Artificial Intelligence Research Center, AIST, Tokyo 135-0064, Japan.
Graduate School of Frontier Sciences, University of Tokyo, Chiba 277-8568, Japan.
Bioinformatics. 2020 Jan 15;36(2):408-415. doi: 10.1093/bioinformatics/btz576.
Sequence alignment remains fundamental in bioinformatics. Pair-wise alignment is traditionally based on ad hoc scores for substitutions, insertions and deletions, but can also be based on probability models (pair hidden Markov models: PHMMs). PHMMs enable us to: fit the parameters to each kind of data, calculate the reliability of alignment parts and measure sequence similarity integrated over possible alignments.
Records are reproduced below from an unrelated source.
-- ==== Sys2Proof/Laws/Orrery.lean ====
section
/-! SUPPORT. Sys2Proof/Laws/Orrery.lean: what the engine keeps when teeth are placed, confirmed or lost, and what a flow update keeps. -/

set_option Elab.async false

set_option linter.all false

open Sys2Proof

namespace Sys2Proof.Machine

/-- The engine's last tooth, its counts and its pending teeth stand. -/
def SameTeeth (s t : State) : Prop := t.orr.tLast = s.orr.tLast ∧ t.orr.hasLast = s.orr.hasLast ∧ t.orr.pend.length = s.orr.pend.length ∧ t.orr.tcnt = s.orr.tcnt ∧ t.orr.still = s.orr.still ∧ t.orr.synrun = s.orr.synrun ∧ t.orr.synt = s.orr.synt ∧ t.orr.synCnt = s.orr.synCnt

theorem SameTeeth.refl (s : State) : SameTeeth s s := ⟨rfl, rfl, rfl, rfl, rfl, rfl, rfl, rfl⟩

theorem SameTeeth.trans {s t u : State} (a : SameTeeth s t) (b : SameTeeth t u) : SameTeeth s u :=
  ⟨b.1.trans a.1, b.2.1.trans a.2.1, b.2.2.1.trans a.2.2.1, b.2.2.2.1.trans a.2.2.2.1, b.2.2.2.2.1.trans a.2.2.2.2.1, b.2.2.2.2.2.1.trans a.2.2.2.2.2.1, b.2.2.2.2.2.2.1.trans a.2.2.2.2.2.2.1, b.2.2.2.2.2.2.2.trans a.2.2.2.2.2.2.2⟩

theorem SameTeeth.ofEq {s t : State} (h : t.orr = s.orr) : SameTeeth s t := by unfold SameTeeth; rw [h]; exact ⟨rfl, rfl, rfl, rfl, rfl, rfl, rfl, rfl⟩

theorem SameTeeth.upd {s t : State} {o : Orr} (h : SameTeeth s t) (h1 : o.tLast = t.orr.tLast) (h2 : o.hasLast = t.orr.hasLast) (h3 : o.pend.length = t.orr.pend.length) (h4 : o.tcnt = t.orr.tcnt) (h5 : o.still = t.orr.still) (h6 : o.synrun = t.orr.synrun) (h7 : o.synt = t.orr.synt) (h8 : o.synCnt = t.orr.synCnt) : SameTeeth s { t with orr := o } :=
  h.trans ⟨h1, h2, h3, h4, h5, h6, h7, h8⟩

theorem act_sameTeeth (s : State) n e : SameTeeth s (s.act n e) := by
  unfold State.act
  split
  · exact SameTeeth.refl _
  · exact .ofEq (State.setChannel_keeps ..).eqOrr
  · exact .ofEq (State.commute_keeps ..).eqOrr
  · exact .ofEq (State.sampleTag_keeps ..).eqOrr
  · exact .ofEq (State.setFw_keeps ..).eqOrr
  · exact .ofEq (Eq.trans (State.feUpdateNow_keeps ..).eqOrr rfl)
  · exact ⟨rfl, rfl, rfl, rfl, rfl, rfl, rfl, rfl⟩
  · unfold State.reservedAction
    split
    · exact SameTeeth.refl _
    · exact SameTeeth.trans (t := { s with orr := { s.orr with resLogged := n :: s.orr.resLogged } }) ⟨rfl, rfl, rfl, rfl, rfl, rfl, rfl, rfl⟩ (.ofEq (State.logEv_keeps ..).eqOrr)

theorem mark_sameTeeth (s : State) n r : SameTeeth s (s.markFired n r) := by
  refine ⟨rfl, rfl, ?_, rfl, rfl, rfl, rfl, rfl⟩
  unfold State.markFired
  cases s.orr.pend <;> rfl

theorem fireLate_sameTeeth (s : State) n r : SameTeeth s (s.fireLate n r) := by
  unfold State.fireLate State.fire
  have hm := (mark_sameTeeth s n r).trans (act_sameTeeth (s.markFired n r) n (s.entry n))
  refine hm.trans ?_
  refine SameTeeth.trans ?_ (.ofEq (State.pinned_keeps ..).eqOrr)
  exact ⟨rfl, rfl, rfl, rfl, rfl, rfl, rfl, rfl⟩

theorem lateFires_sameTeeth (s : State) a b r : SameTeeth s (s.lateFires a b r) := by
  unfold State.lateFires
  suffices h : ∀ (l : List Nat) (t : State), SameTeeth s t → SameTeeth s (l.foldl (fun acc n =>
    let e := acc.entry n
    let hit := if r then (if e.both then crossedRev a b e.angle else none) else crossedFwd a b e.angle
    match hit with
    | some r => if acc.mayFire n r then acc.fireLate n r else acc
    | none => acc) t) from h _ s (SameTeeth.refl s)
  intro l
  induction l with
  | nil => exact fun t h => h
  | cons n l ih =>
    intro t h
    refine ih _ ?_
    dsimp only
    split
    · split
      · exact h.trans (fireLate_sameTeeth ..)
      · exact h
    · exact h

theorem tail_sameTeeth (s : State) a b r c : SameTeeth s (((s.lateFires a b r).takeCycle c).pruneFired) := by
  refine (lateFires_sameTeeth s a b r).trans ?_
  generalize s.lateFires a b r = u
  unfold State.takeCycle State.pruneFired
  dsimp only
  split <;> exact ⟨rfl, rfl, rfl, rfl, rfl, rfl, rfl, rfl⟩

theorem respeedIn_sameTeeth (s : State) rev : SameTeeth s (s.respeedIn rev) := ⟨rfl, rfl, rfl, rfl, rfl, rfl, rfl, rfl⟩

theorem passAt_sameTeeth (s : State) ns rev pos : SameTeeth s (s.passAt ns rev pos) := ⟨rfl, rfl, rfl, rfl, rfl, rfl, rfl, rfl⟩

theorem moveTooth_sameTeeth (s : State) rev r : SameTeeth s (s.moveTooth rev r) := ⟨rfl, rfl, rfl, rfl, rfl, rfl, rfl, rfl⟩

theorem learnAbort_sameTeeth (s : State) c : SameTeeth s (s.learnAbort c) := by
  unfold State.learnAbort
  split
  · exact SameTeeth.trans (t := { s with orr := { s.orr with learn := false, lrn := false, lrnArm := false, lrnRev := [], lrnAll := [] } }) ⟨rfl, rfl, rfl, rfl, rfl, rfl, rfl, rfl⟩ (.ofEq (State.logEv_keeps ..).eqOrr)
  · exact SameTeeth.refl _

theorem mapCheck_sameTeeth (s : State) : SameTeeth s s.mapCheck := by
  unfold State.mapCheck
  split
  · exact SameTeeth.refl _
  · split
    · exact ⟨rfl, rfl, rfl, rfl, rfl, rfl, rfl, rfl⟩
    · refine SameTeeth.trans (t := { s with orr := { s.orr with mapDirty := false, mapv := false } }) ⟨rfl, rfl, rfl, rfl, rfl, rfl, rfl, rfl⟩ (.ofEq (State.logEv_keeps ..).eqOrr)

theorem learnIndex_sameTeeth (s : State) : SameTeeth s s.learnIndex := by
  unfold State.learnIndex
  split
  · exact ⟨rfl, rfl, rfl, rfl, rfl, rfl, rfl, rfl⟩
  · split
    · dsimp only
      split
      · exact learnAbort_sameTeeth s 1
      · exact ⟨rfl, rfl, rfl, rfl, rfl, rfl, rfl, rfl⟩
    · exact SameTeeth.refl _

theorem indexTooth_sameTeeth (s : State) e r : SameTeeth s (s.indexTooth e r) := by
  unfold State.indexTooth
  refine SameTeeth.trans ?_ (((mapCheck_sameTeeth _)).trans (learnIndex_sameTeeth _))
  dsimp only
  split
  · exact ⟨rfl, rfl, rfl, rfl, rfl, rfl, rfl, rfl⟩
  · refine SameTeeth.trans ?_ (learnAbort_sameTeeth _ 5)
    refine SameTeeth.trans ?_ (.ofEq (State.irq_keeps ..).eqOrr)
    refine SameTeeth.trans ?_ (.ofEq (State.logEv_keeps ..).eqOrr)
    refine SameTeeth.trans ?_ (.ofEq (State.pinned_keeps ..).eqOrr)
    exact ⟨rfl, rfl, rfl, rfl, rfl, rfl, rfl, rfl⟩

/-- After standstill the engine's counts stand; the w1c bits of a held write of OR_STAT clear (R98). -/
theorem resume_spec (s : State) rev :
    (s.resume rev).orr.pend.length = s.orr.pend.length ∧ (s.resume rev).orr.tcnt = s.orr.tcnt ∧ (s.resume rev).orr.still = false ∧
    (s.resume rev).orr.synrun = s.orr.synrun ∧ (s.resume rev).orr.synCnt = s.orr.synCnt ∧
    (s.orr.still = false → (s.resume rev).orr.synt = s.orr.synt) := by
  unfold State.resume
  split
  · rename_i h
    rw [(State.irq_keeps ..).eqOrr, (State.logEv_keeps ..).eqOrr]
    unfold State.orStatHeld
    split <;> exact ⟨rfl, rfl, rfl, rfl, rfl, fun h' => absurd h (by simp [h'])⟩
  · rename_i h; simp at h; simp [h]

/-- The engine's counts as a tooth takes its place, before its increments: what standstill leaves, and nothing else. -/
theorem placeMove_spec (s : State) (syn rev rvs : Bool) (t d : Nat) :
    (s.placeMove syn rev rvs t d).orr.pend.length = s.orr.pend.length ∧ (s.placeMove syn rev rvs t d).orr.tcnt = s.orr.tcnt ∧
    (s.placeMove syn rev rvs t d).orr.still = false ∧ (s.placeMove syn rev rvs t d).orr.synrun = s.orr.synrun ∧
    (s.placeMove syn rev rvs t d).orr.synCnt = s.orr.synCnt ∧
    (s.orr.still = false → (s.placeMove syn rev rvs t d).orr.synt = s.orr.synt) := by
  unfold State.placeMove
  lift_lets
  intro reached s0 s1 s2 o s3 s4
  have h0 : SameTeeth s s0 := by
    show SameTeeth s (if _ then _ else _)
    split
    · exact passAt_sameTeeth ..
    · exact SameTeeth.refl _
  have h1 := resume_spec s0 rev
  have h2 : SameTeeth s1 s2 := by
    show SameTeeth s1 (if _ then _ else _)
    split
    · exact ⟨rfl, rfl, rfl, rfl, rfl, rfl, rfl, rfl⟩
    · exact SameTeeth.refl _
  have h3 : SameTeeth s2 s3 := by
    show SameTeeth s2 (if _ then _ else _)
    split
    · exact ⟨rfl, rfl, rfl, rfl, rfl, rfl, rfl, rfl⟩
    · exact SameTeeth.refl _
  have h5 : SameTeeth s4 (if (s.toIndex rev && !syn) = true then s4.indexTooth (s.nextIdx rev) reached else s4) := by
    split
    · exact indexTooth_sameTeeth ..
    · exact SameTeeth.refl _
  have H := (((h2.trans h3).trans (moveTooth_sameTeeth s3 rev reached)).trans h5).trans (respeedIn_sameTeeth _ rev)
  obtain ⟨_, _, H3, H4, H5, H6, H7, H8⟩ := H
  obtain ⟨_, _, K3, K4, K5, K6, K7, K8⟩ := h0
  obtain ⟨a, b, c, e, f, g⟩ := h1
  exact ⟨(H3.trans a).trans K3, (H4.trans b).trans K4, H5.trans c, (H6.trans e).trans K6, (H8.trans f).trans K8,
    fun hs => (H7.trans (g (K5.trans hs))).trans K7⟩

theorem place_spec (s : State) (syn rev rvs : Bool) (t d : Nat) pred :
    (s.place syn rev rvs t d pred).orr.tLast = t ∧ (s.place syn rev rvs t d pred).orr.hasLast = true ∧
    (s.place syn rev rvs t d pred).orr.pend.length = s.orr.pend.length + 1 ∧ (s.place syn rev rvs t d pred).orr.tcnt = s.orr.tcnt ∧
    (s.place syn rev rvs t d pred).orr.still = false ∧ (s.place syn rev rvs t d pred).orr.synrun = s.orr.synrun ∧
    (s.orr.still = false → (s.place syn rev rvs t d pred).orr.synt = s.orr.synt) ∧ (s.place syn rev rvs t d pred).orr.synCnt = s.orr.synCnt := by
  obtain ⟨m1, m2, m3, m4, m5, m6⟩ := placeMove_spec s syn rev rvs t d
  unfold State.place
  dsimp only
  generalize s.placeMove syn rev rvs t d = s5 at *
  have h6 : (s5.toothIncrement (s.pitchOf rev) (1, s5.teeth) rev).2.orr = s5.orr := (State.toothIncrement_keeps ..).eqOrr
  generalize s5.toothIncrement (s.pitchOf rev) (1, s5.teeth) rev = q at *
  obtain ⟨inc, s6⟩ := q
  dsimp only at h6 ⊢
  obtain ⟨T1, T2, T3, T4, T5, T6, T7, T8⟩ := tail_sameTeeth _ _ _ rev s.orr.angle
  refine ⟨T1, T2, T3.trans ?_, T4.trans ?_, T5.trans ?_, T6.trans ?_, fun hs => T7.trans ?_, T8.trans ?_⟩
  · simp [h6, m1]
  · simp [h6, m2]
  · simp [h6, m3]
  · simp [h6, m4]
  · simp [h6, m6 hs]
  · simp [h6, m5]

theorem acceptReal_spec (s : State) (rev rvs : Bool) (t d : Nat) pred :
    (s.acceptReal rev rvs t d pred).orr.tLast = t ∧ (s.acceptReal rev rvs t d pred).orr.hasLast = true ∧
    (s.acceptReal rev rvs t d pred).orr.pend.length = s.orr.pend.length + 1 ∧ (s.acceptReal rev rvs t d pred).orr.tcnt = s.orr.tcnt ∧
    (s.acceptReal rev rvs t d pred).orr.still = false := by
  unfold State.acceptReal
  have h := place_spec { s with orr := { s.orr with synrun := 0, sfltRun := false } } false rev rvs t d pred
  exact ⟨h.1, h.2.1, h.2.2.1, h.2.2.2.1, h.2.2.2.2.1⟩

theorem synthPlace_spec (s1 : State) (n c m : Nat) (w : Word) (rev : Bool) (t d : Nat) (pred) (u : State)
    (hst : s1.orr.still = false)
    (hu : u = ((({ s1 with orr := { s1.orr with synrun := n, synt := true, synCnt := w, secSyn := m } } : State).pinned 3 0x319 w).learnAbort 3).place true rev false t d pred) :
    let v := if c = 3 then u.sensorFault else u
    v.orr.synt = true ∧ v.orr.synrun = n ∧ v.orr.synCnt = w ∧ v.orr.tLast = t ∧ (c = 3 → v.orr.sflt = true) := by
  have hL : SameTeeth ({ s1 with orr := { s1.orr with synrun := n, synt := true, synCnt := w, secSyn := m } } : State) (({ s1 with orr := { s1.orr with synrun := n, synt := true, synCnt := w, secSyn := m } } : State).pinned 3 0x319 w |>.learnAbort 3) :=
    SameTeeth.trans (.ofEq (State.pinned_keeps ..).eqOrr) (learnAbort_sameTeeth _ _)
  have hp := place_spec ((({ s1 with orr := { s1.orr with synrun := n, synt := true, synCnt := w, secSyn := m } } : State).pinned 3 0x319 w).learnAbort 3) true rev false t d pred
  rw [← hu] at hp
  obtain ⟨_, _, _, _, L5, L6, L7, L8⟩ := hL
  obtain ⟨P1, _, _, _, _, P6, P7, P8⟩ := hp
  have P6' := P6.trans L6
  have P7' := (P7 (L5.trans hst)).trans L7
  have P8' := P8.trans L8
  have hs : u.sensorFault.orr = { u.orr with sflt := true, sfltRun := true } := by
    unfold State.sensorFault
    dsimp only
    split
    · rw [(State.logEv_keeps ..).eqOrr]
    · rw [(State.irq_keeps ..).eqOrr, (State.logEv_keeps ..).eqOrr]
  dsimp only
  split
  · rw [hs]; exact ⟨P7', P6', P8', P1, fun _ => rfl⟩
  · rename_i hn; exact ⟨P7', P6', P8', P1, fun h => absurd h hn⟩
This study shows how multiple models correspond to one set of scores. Scores can be converted to probabilities by partition functions with a 'temperature' parameter: for any temperature, this corresponds to some PHMM. There is a special class of models with balanced length probability, i.e. no bias toward either longer or shorter alignments. The best way to score alignments and assess their significance depends on the aim: judging whether whole sequences are related versus finding related parts. This clarifies the statistical basis of sequence alignment.
Supplementary data are available at Bioinformatics online.
序列比对在生物信息学中仍然是基础。传统的两两比对是基于替换、插入和缺失的特定分数,但也可以基于概率模型(对隐马尔可夫模型:PHMMs)。PHMMs 使我们能够:根据每种数据拟合参数,计算比对部分的可靠性,并测量在可能的比对中整合的序列相似性。
本研究表明了多个模型如何对应于一组分数。分数可以通过具有“温度”参数的分区函数转换为概率:对于任何温度,这对应于某个 PHMM。存在一类具有平衡长度概率的特殊模型,即不对较长或较短的比对有偏见。评分比对并评估其重要性的最佳方法取决于目的:判断整个序列是否相关,还是寻找相关部分。这阐明了序列比对的统计基础。
补充数据可在 Bioinformatics 在线获得。